PROVIDED DATA ::
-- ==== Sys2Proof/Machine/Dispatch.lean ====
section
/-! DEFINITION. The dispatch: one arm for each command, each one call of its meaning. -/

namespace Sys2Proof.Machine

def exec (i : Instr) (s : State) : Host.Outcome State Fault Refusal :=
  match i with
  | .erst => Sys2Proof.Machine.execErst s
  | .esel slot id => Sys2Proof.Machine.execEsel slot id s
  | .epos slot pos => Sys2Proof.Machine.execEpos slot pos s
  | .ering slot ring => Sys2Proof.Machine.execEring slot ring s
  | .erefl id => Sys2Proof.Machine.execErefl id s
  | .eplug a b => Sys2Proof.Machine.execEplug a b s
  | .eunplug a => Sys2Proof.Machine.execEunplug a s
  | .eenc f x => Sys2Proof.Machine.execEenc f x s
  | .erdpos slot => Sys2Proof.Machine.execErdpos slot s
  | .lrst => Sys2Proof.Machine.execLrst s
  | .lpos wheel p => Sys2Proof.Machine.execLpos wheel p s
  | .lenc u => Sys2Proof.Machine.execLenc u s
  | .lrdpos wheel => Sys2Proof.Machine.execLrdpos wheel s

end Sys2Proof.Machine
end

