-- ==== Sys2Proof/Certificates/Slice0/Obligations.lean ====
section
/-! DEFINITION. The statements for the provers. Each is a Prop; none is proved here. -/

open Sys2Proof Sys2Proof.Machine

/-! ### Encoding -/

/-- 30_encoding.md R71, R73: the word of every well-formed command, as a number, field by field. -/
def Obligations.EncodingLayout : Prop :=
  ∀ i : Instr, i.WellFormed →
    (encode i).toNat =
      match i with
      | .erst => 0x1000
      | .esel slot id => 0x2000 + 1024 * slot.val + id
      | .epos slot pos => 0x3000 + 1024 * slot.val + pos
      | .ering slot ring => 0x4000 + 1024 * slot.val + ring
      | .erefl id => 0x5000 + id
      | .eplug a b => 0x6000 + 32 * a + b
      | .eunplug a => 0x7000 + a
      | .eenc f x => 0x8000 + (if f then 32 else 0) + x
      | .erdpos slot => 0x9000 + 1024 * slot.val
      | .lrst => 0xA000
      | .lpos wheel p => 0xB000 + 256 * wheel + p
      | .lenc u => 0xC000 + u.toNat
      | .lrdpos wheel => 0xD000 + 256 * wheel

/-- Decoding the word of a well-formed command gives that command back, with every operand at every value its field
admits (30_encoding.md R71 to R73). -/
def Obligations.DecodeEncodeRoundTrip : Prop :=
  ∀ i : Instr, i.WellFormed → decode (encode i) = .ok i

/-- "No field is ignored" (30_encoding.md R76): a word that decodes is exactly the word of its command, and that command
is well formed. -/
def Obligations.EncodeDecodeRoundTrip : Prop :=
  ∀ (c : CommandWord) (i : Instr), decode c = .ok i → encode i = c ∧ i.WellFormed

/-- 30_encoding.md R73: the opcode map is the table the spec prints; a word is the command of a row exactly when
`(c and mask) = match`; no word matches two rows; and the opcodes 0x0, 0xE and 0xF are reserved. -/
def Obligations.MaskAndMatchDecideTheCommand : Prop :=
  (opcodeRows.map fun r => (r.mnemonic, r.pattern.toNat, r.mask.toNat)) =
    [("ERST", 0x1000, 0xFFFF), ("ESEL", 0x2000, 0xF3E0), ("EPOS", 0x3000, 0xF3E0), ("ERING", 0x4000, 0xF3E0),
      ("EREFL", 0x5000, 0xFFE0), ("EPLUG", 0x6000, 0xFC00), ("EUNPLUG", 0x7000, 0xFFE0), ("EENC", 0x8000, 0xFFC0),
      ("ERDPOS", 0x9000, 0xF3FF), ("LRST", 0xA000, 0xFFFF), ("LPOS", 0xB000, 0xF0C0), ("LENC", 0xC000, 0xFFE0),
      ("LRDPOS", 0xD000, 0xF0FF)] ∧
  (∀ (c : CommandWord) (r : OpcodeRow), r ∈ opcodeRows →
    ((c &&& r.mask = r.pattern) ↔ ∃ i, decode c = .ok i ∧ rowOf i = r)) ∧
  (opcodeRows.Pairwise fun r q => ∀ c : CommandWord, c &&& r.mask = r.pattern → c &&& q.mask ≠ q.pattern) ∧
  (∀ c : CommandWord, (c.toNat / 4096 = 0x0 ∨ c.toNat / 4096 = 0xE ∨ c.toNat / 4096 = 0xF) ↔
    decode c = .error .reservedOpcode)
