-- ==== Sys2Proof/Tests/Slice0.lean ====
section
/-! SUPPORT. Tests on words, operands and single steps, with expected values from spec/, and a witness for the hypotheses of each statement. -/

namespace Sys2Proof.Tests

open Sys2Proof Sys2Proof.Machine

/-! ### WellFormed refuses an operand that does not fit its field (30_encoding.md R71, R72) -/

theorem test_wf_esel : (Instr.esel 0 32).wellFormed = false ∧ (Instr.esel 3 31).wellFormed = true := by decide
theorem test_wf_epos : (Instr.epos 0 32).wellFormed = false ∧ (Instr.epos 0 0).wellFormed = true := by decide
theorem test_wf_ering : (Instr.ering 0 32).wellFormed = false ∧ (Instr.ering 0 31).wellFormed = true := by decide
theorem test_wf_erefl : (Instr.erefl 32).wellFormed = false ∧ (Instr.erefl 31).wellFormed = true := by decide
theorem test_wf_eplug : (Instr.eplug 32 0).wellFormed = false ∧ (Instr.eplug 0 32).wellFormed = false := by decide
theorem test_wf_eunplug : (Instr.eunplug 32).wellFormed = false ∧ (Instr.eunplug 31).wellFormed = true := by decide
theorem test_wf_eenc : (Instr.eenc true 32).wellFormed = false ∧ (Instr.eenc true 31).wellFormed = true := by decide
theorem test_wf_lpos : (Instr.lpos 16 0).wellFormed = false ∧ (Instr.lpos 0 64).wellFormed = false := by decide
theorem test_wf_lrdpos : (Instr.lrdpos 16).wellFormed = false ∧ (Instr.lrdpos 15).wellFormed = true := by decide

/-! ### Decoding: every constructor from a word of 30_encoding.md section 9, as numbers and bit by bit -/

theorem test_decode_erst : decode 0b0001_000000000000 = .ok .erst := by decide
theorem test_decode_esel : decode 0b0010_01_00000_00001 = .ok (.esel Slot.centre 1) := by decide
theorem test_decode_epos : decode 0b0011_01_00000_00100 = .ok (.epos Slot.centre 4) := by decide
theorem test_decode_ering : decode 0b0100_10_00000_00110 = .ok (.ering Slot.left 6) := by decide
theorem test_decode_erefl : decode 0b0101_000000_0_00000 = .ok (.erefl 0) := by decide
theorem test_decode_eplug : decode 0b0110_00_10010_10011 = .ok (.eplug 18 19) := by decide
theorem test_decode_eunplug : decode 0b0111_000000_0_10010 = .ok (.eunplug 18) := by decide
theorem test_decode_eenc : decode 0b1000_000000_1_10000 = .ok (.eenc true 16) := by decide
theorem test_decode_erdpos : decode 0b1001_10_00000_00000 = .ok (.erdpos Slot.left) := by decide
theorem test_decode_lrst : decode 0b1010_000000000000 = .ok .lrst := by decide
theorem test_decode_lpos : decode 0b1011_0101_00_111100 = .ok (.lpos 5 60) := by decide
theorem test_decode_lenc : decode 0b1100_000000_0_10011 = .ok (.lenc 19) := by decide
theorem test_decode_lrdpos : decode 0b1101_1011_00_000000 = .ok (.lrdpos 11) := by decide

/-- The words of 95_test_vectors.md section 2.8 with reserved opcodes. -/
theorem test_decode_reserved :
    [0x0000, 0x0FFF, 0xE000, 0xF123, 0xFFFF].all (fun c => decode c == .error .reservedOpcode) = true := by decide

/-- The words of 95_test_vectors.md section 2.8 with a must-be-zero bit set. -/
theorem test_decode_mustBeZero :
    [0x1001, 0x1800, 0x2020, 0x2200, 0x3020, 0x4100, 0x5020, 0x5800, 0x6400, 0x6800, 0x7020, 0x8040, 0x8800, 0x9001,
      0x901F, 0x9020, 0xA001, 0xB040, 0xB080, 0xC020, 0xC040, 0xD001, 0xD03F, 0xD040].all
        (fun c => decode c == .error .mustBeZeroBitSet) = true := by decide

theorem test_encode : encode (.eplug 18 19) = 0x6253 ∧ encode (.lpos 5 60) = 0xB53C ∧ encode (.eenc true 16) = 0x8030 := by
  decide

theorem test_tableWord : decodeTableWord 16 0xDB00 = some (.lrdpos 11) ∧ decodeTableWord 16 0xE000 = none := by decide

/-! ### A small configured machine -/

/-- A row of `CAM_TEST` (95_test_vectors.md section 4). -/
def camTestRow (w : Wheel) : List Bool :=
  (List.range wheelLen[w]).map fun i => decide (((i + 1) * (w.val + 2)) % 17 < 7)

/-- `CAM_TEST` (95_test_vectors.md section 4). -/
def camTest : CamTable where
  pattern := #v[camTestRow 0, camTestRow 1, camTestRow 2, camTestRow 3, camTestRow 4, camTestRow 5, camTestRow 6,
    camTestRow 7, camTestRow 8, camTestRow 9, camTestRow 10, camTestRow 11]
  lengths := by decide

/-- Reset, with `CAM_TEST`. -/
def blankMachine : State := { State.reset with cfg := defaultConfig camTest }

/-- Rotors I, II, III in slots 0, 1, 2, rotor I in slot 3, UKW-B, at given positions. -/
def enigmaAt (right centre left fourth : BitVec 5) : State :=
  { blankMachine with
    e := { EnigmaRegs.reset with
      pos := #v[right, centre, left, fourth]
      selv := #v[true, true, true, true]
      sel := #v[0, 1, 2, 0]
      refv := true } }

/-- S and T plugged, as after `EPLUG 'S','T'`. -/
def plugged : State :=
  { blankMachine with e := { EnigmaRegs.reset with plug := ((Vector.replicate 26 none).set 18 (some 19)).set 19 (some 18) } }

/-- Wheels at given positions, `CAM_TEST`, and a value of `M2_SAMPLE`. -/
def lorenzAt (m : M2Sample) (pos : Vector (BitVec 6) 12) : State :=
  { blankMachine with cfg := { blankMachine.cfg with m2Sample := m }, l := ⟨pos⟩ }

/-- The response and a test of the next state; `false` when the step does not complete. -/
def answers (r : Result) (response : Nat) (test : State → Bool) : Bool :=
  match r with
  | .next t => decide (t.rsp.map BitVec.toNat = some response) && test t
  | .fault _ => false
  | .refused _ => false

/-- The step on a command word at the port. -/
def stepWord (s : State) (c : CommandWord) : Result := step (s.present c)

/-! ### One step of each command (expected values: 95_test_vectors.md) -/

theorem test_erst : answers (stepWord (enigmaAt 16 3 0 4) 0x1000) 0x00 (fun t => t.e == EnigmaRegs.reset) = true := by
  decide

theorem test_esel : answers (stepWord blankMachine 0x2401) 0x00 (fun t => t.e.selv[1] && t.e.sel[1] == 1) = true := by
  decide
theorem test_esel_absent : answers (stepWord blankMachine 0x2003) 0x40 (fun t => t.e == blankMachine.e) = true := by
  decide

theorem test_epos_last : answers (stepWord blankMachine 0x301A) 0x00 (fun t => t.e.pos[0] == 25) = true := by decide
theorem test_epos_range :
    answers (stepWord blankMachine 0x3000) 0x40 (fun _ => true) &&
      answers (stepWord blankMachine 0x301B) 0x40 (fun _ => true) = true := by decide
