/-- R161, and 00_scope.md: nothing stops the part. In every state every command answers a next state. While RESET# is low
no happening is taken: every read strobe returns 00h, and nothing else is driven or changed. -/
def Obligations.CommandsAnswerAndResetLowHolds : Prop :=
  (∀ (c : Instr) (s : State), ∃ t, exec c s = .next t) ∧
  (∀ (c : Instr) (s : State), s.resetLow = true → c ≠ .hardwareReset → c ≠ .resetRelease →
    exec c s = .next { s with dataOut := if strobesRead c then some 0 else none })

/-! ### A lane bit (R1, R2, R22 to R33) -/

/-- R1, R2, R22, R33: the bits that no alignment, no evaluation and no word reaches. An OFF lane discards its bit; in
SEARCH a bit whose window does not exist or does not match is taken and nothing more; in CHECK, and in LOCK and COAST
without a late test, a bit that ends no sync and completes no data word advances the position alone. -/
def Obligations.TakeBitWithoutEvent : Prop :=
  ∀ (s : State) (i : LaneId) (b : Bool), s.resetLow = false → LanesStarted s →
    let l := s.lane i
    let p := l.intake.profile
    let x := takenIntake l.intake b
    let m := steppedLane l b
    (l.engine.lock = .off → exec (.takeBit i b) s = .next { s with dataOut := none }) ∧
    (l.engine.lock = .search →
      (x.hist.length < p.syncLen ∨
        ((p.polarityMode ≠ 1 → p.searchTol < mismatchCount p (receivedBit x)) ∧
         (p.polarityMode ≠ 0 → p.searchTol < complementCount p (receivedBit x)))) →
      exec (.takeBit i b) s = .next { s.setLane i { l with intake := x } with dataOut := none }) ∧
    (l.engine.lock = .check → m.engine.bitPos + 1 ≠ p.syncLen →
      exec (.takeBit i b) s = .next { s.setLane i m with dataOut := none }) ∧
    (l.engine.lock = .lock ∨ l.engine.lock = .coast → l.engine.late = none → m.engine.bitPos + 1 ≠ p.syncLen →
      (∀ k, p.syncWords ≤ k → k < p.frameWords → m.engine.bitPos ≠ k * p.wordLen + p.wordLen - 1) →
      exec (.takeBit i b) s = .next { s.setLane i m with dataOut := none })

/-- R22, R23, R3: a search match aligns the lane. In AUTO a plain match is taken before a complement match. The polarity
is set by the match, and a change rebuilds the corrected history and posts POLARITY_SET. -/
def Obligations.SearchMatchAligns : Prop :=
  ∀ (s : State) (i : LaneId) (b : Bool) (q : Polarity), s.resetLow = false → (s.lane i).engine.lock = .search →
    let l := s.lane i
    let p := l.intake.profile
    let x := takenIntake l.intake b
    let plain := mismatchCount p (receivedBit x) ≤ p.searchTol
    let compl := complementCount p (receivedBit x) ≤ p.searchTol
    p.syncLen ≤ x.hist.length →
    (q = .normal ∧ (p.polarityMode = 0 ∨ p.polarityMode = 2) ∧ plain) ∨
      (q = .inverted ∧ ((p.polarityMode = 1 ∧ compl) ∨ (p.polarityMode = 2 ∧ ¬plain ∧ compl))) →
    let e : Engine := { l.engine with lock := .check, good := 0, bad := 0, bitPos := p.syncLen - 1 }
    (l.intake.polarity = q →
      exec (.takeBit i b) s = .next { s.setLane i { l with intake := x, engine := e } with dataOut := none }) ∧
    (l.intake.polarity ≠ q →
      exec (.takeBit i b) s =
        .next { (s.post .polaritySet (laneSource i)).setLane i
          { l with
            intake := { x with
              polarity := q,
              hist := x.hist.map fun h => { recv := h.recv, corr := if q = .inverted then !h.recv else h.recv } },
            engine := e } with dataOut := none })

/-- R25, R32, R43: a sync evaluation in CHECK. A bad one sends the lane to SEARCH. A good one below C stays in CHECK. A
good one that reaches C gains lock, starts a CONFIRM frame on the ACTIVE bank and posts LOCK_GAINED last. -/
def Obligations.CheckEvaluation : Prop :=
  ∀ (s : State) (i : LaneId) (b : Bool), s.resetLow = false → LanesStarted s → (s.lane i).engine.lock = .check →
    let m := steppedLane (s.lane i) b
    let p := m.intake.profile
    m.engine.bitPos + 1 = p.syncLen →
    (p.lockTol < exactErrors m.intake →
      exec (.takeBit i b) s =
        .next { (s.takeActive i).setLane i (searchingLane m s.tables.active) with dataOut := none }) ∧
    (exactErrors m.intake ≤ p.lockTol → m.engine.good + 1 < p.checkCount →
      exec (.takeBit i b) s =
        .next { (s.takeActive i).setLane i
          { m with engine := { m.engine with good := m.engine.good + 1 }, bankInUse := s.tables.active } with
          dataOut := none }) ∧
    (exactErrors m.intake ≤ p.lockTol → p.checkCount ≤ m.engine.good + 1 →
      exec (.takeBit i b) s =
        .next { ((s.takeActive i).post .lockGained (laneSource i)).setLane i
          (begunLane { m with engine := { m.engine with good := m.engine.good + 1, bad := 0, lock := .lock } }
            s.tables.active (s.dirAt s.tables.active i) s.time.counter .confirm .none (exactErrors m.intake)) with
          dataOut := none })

WHAT IS EXPECTED :: Which lines above run from the one containing "def answers (r" to the one containing "its bit; in"? Give them again exactly, both ends included.

RESULT OF THE TASK ::
def answers (r : Result) (response : Nat) (test : State → Bool) : Bool :=
  match r with
  | .next t => decide (t.rsp.map BitVec.toNat = some response) && test t
  | .fault _ => false
  | .refused _ => false

/-- The step on a command word at the port. -/
def stepWord (s : State) (c : CommandWord) : Result := step (s.present c)

/-! ### One step of each command (expected values: 95_test_vectors.md) -/

theorem test_erst : answers (stepWord (enigmaAt 16 3 0 4) 0x1000) 0x00 (fun t => t.e == EnigmaRegs.reset) = true := by
  decide

theorem test_esel : answers (stepWord blankMachine 0x2401) 0x00 (fun t => t.e.selv[1] && t.e.sel[1] == 1) = true := by
  decide
theorem test_esel_absent : answers (stepWord blankMachine 0x2003) 0x40 (fun t => t.e == blankMachine.e) = true := by
  decide

theorem test_epos_last : answers (stepWord blankMachine 0x301A) 0x00 (fun t => t.e.pos[0] == 25) = true := by decide
theorem test_epos_range :
    answers (stepWord blankMachine 0x3000) 0x40 (fun _ => true) &&
      answers (stepWord blankMachine 0x301B) 0x40 (fun _ => true) = true := by decide
/-- R161, and 00_scope.md: nothing stops the part. In every state every command answers a next state. While RESET# is low
no happening is taken: every read strobe returns 00h, and nothing else is driven or changed. -/
def Obligations.CommandsAnswerAndResetLowHolds : Prop :=
  (∀ (c : Instr) (s : State), ∃ t, exec c s = .next t) ∧
  (∀ (c : Instr) (s : State), s.resetLow = true → c ≠ .hardwareReset → c ≠ .resetRelease →
    exec c s = .next { s with dataOut := if strobesRead c then some 0 else none })

/-! ### A lane bit (R1, R2, R22 to R33) -/

/-- R1, R2, R22, R33: the bits that no alignment, no evaluation and no word reaches. An OFF lane discards its bit; in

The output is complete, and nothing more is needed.